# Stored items
━━━━━━━━━━

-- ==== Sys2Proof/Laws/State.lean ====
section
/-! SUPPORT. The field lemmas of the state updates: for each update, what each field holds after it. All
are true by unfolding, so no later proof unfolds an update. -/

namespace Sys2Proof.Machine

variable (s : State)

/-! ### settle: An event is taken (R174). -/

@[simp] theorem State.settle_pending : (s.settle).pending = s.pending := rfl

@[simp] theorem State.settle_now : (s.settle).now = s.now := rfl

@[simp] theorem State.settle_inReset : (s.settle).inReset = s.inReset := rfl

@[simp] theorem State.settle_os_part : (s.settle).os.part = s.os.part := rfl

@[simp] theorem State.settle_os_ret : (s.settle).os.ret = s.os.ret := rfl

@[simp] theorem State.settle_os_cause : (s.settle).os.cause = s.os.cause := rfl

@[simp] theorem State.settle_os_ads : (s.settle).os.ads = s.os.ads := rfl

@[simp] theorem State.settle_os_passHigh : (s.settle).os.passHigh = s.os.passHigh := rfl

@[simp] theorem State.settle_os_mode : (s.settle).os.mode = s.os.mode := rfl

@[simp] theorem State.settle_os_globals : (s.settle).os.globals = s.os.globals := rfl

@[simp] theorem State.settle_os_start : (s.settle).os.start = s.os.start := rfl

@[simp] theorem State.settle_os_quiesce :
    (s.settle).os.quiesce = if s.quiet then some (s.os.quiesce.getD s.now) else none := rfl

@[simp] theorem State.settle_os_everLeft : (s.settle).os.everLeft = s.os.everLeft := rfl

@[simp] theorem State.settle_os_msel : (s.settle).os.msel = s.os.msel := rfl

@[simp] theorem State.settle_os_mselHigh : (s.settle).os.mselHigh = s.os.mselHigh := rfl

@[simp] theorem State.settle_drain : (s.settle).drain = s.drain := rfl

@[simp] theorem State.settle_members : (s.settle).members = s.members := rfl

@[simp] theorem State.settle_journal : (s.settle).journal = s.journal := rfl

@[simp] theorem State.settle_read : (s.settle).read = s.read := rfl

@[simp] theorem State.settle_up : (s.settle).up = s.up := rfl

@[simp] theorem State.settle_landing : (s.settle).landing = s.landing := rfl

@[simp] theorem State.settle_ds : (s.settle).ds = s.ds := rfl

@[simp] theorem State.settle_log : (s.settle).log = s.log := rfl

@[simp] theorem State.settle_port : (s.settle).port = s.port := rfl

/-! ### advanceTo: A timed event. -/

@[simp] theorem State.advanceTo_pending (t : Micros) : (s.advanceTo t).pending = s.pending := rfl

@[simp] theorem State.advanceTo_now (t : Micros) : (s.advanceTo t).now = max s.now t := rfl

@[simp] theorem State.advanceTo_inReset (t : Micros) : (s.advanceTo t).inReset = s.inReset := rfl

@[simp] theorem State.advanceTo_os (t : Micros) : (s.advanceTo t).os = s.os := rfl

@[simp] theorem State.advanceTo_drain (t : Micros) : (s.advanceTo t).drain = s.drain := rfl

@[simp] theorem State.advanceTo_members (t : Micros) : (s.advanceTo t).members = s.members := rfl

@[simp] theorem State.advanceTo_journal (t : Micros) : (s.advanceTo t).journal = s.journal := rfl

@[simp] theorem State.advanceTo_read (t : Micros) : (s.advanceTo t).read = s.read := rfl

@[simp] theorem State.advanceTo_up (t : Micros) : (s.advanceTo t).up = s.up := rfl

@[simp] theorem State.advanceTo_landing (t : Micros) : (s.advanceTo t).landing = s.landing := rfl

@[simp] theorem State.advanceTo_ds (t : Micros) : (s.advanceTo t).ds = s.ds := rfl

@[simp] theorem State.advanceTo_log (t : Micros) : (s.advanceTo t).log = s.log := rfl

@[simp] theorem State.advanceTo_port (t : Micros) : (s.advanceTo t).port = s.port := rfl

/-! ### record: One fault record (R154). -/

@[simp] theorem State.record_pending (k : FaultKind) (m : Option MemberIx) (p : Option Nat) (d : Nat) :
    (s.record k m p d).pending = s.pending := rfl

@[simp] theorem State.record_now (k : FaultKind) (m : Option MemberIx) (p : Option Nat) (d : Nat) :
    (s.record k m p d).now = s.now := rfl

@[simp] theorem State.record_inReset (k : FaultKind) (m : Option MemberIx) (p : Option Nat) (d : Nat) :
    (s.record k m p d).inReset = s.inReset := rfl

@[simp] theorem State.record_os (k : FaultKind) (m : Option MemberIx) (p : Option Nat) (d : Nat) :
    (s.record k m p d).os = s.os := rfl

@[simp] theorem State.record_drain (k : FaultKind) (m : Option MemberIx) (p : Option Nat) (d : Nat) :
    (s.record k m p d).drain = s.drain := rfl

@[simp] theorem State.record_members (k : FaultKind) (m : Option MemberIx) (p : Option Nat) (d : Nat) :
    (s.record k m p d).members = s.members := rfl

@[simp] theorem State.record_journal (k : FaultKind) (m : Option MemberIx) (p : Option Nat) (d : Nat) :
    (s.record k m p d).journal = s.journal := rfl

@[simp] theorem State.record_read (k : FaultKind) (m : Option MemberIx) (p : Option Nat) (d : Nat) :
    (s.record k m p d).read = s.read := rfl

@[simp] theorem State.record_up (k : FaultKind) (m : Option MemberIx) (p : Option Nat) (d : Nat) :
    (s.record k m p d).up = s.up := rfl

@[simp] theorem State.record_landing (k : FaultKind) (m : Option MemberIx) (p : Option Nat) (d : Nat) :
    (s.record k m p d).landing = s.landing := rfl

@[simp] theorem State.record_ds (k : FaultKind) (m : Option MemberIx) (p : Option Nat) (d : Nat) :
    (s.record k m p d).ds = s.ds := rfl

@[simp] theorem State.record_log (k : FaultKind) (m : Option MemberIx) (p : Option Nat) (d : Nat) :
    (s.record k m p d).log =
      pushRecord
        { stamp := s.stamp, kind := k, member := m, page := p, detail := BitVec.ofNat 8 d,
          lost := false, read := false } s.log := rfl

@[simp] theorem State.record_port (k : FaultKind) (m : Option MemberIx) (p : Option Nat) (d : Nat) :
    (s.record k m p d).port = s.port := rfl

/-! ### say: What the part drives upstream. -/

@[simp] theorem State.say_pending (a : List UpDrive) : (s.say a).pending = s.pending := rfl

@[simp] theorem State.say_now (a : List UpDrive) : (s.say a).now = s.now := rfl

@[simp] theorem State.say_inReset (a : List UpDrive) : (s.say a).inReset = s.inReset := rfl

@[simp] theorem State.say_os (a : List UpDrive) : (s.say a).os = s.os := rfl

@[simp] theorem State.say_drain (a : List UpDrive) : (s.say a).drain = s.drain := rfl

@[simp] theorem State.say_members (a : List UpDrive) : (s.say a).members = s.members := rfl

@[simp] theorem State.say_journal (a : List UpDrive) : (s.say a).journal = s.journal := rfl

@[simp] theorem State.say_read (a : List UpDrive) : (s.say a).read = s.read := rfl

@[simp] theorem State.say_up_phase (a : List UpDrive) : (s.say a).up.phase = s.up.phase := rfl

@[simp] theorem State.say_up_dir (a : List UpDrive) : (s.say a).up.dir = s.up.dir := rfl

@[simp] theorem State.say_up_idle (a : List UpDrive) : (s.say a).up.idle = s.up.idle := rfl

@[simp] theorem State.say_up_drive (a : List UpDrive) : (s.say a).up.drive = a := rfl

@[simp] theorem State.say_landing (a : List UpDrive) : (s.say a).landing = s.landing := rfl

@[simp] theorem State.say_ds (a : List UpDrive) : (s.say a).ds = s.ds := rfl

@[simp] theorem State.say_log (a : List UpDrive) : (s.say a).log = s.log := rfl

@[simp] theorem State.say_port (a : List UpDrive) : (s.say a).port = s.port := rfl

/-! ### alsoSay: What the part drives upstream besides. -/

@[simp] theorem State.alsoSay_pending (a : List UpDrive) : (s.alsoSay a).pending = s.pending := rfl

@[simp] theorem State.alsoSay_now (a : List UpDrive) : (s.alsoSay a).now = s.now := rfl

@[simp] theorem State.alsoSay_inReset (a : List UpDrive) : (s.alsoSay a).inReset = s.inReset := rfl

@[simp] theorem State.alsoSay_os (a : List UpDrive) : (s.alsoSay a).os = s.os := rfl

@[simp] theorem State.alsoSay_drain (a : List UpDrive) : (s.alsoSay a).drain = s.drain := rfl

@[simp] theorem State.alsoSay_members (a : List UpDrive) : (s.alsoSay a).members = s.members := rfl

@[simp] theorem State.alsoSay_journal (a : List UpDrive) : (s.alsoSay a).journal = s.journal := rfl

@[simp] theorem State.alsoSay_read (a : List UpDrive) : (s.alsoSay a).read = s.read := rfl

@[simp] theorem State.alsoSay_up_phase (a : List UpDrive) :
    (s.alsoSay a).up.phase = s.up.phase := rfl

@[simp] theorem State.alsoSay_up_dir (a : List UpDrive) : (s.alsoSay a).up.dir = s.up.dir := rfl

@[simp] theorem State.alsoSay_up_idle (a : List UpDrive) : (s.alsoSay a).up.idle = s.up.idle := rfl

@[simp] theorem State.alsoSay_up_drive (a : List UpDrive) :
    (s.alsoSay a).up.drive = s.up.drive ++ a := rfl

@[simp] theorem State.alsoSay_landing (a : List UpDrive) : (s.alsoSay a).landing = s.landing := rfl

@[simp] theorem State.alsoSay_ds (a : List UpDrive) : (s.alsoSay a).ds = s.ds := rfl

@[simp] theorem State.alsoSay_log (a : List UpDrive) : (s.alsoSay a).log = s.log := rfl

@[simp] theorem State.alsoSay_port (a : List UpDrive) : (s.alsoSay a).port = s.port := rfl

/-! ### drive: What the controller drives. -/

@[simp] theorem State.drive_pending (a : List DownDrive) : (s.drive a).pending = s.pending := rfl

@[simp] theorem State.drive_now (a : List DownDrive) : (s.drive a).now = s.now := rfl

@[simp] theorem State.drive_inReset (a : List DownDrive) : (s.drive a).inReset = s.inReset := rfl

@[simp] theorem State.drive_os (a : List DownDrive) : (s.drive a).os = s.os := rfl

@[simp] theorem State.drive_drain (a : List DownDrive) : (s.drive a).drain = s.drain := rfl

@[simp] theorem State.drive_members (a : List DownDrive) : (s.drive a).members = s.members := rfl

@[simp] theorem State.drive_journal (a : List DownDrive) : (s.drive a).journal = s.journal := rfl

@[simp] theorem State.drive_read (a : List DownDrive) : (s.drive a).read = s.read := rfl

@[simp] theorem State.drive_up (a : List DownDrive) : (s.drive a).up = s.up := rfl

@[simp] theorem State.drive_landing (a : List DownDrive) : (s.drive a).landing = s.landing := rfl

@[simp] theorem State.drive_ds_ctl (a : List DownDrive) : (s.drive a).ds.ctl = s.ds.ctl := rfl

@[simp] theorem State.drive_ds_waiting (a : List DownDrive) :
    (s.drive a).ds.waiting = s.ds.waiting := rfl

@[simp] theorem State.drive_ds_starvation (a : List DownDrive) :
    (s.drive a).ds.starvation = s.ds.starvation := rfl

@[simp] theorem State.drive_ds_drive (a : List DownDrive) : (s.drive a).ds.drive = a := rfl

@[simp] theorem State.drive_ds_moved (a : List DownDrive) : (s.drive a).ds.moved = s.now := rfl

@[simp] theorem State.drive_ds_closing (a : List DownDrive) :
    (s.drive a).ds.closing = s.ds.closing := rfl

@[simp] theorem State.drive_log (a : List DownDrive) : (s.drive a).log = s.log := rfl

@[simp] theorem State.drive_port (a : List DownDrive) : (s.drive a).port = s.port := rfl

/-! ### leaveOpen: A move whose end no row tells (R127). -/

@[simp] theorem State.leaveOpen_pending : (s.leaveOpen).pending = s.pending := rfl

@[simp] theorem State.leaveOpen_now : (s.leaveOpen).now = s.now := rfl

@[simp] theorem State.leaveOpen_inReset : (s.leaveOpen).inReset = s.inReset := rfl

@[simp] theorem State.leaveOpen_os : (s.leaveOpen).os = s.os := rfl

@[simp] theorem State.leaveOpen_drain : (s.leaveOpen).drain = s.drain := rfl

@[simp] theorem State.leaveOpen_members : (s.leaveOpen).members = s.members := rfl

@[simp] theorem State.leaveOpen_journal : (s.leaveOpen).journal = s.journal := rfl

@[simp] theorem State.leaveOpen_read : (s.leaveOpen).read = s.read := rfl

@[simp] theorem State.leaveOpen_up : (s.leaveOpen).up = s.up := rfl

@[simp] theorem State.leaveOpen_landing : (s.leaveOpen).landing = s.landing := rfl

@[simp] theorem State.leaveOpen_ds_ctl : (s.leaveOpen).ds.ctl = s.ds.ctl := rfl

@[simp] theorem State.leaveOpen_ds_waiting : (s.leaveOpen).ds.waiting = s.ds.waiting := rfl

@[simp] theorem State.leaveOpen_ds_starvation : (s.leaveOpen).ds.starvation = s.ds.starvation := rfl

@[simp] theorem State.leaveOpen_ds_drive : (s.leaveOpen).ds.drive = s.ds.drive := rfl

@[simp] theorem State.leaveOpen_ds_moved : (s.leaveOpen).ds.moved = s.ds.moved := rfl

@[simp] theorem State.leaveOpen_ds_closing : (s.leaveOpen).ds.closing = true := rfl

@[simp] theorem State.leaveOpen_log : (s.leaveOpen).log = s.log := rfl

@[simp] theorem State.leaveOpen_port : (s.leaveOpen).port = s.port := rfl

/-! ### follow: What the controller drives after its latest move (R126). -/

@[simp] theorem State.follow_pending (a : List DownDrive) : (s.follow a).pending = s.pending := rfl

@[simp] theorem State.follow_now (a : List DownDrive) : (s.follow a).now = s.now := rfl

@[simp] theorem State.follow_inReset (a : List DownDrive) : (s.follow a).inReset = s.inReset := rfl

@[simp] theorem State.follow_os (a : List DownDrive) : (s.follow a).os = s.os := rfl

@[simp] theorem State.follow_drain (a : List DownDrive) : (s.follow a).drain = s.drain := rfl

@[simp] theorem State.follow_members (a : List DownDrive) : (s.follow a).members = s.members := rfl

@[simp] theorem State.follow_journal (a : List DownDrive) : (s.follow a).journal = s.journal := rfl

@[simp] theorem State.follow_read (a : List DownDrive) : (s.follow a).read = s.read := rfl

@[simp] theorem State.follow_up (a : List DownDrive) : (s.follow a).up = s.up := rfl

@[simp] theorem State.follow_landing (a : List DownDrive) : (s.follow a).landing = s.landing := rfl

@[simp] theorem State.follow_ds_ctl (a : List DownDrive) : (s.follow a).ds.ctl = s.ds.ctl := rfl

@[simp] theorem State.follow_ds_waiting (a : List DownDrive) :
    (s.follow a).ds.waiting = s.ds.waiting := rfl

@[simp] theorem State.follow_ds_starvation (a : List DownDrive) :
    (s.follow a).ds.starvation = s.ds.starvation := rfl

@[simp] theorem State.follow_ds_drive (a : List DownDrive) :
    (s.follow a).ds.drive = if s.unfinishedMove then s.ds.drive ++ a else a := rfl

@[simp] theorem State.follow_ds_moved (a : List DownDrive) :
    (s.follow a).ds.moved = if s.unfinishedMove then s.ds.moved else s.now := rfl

━━━━━━━━━━

# What to work on
Using the data above, repeat exactly the lines that begin at the line with "after it. All" and end at the line with "s.os.everLeft := rfl", both ends included.

# Output for this task
/-! SUPPORT. The field lemmas of the state updates: for each update, what each field holds after it. All
are true by unfolding, so no later proof unfolds an update. -/

namespace Sys2Proof.Machine

variable (s : State)

/-! ### settle: An event is taken (R174). -/

@[simp] theorem State.settle_pending : (s.settle).pending = s.pending := rfl

@[simp] theorem State.settle_now : (s.settle).now = s.now := rfl

@[simp] theorem State.settle_inReset : (s.settle).inReset = s.inReset := rfl

@[simp] theorem State.settle_os_part : (s.settle).os.part = s.os.part := rfl

@[simp] theorem State.settle_os_ret : (s.settle).os.ret = s.os.ret := rfl

@[simp] theorem State.settle_os_cause : (s.settle).os.cause = s.os.cause := rfl

@[simp] theorem State.settle_os_ads : (s.settle).os.ads = s.os.ads := rfl

@[simp] theorem State.settle_os_passHigh : (s.settle).os.passHigh = s.os.passHigh := rfl

@[simp] theorem State.settle_os_mode : (s.settle).os.mode = s.os.mode := rfl

@[simp] theorem State.settle_os_globals : (s.settle).os.globals = s.os.globals := rfl

@[simp] theorem State.settle_os_start : (s.settle).os.start = s.os.start := rfl

@[simp] theorem State.settle_os_quiesce :
    (s.settle).os.quiesce = if s.quiet then some (s.os.quiesce.getD s.now) else none := rfl

@[simp] theorem State.settle_os_everLeft : (s.settle).os.everLeft = s.os.everLeft := rfl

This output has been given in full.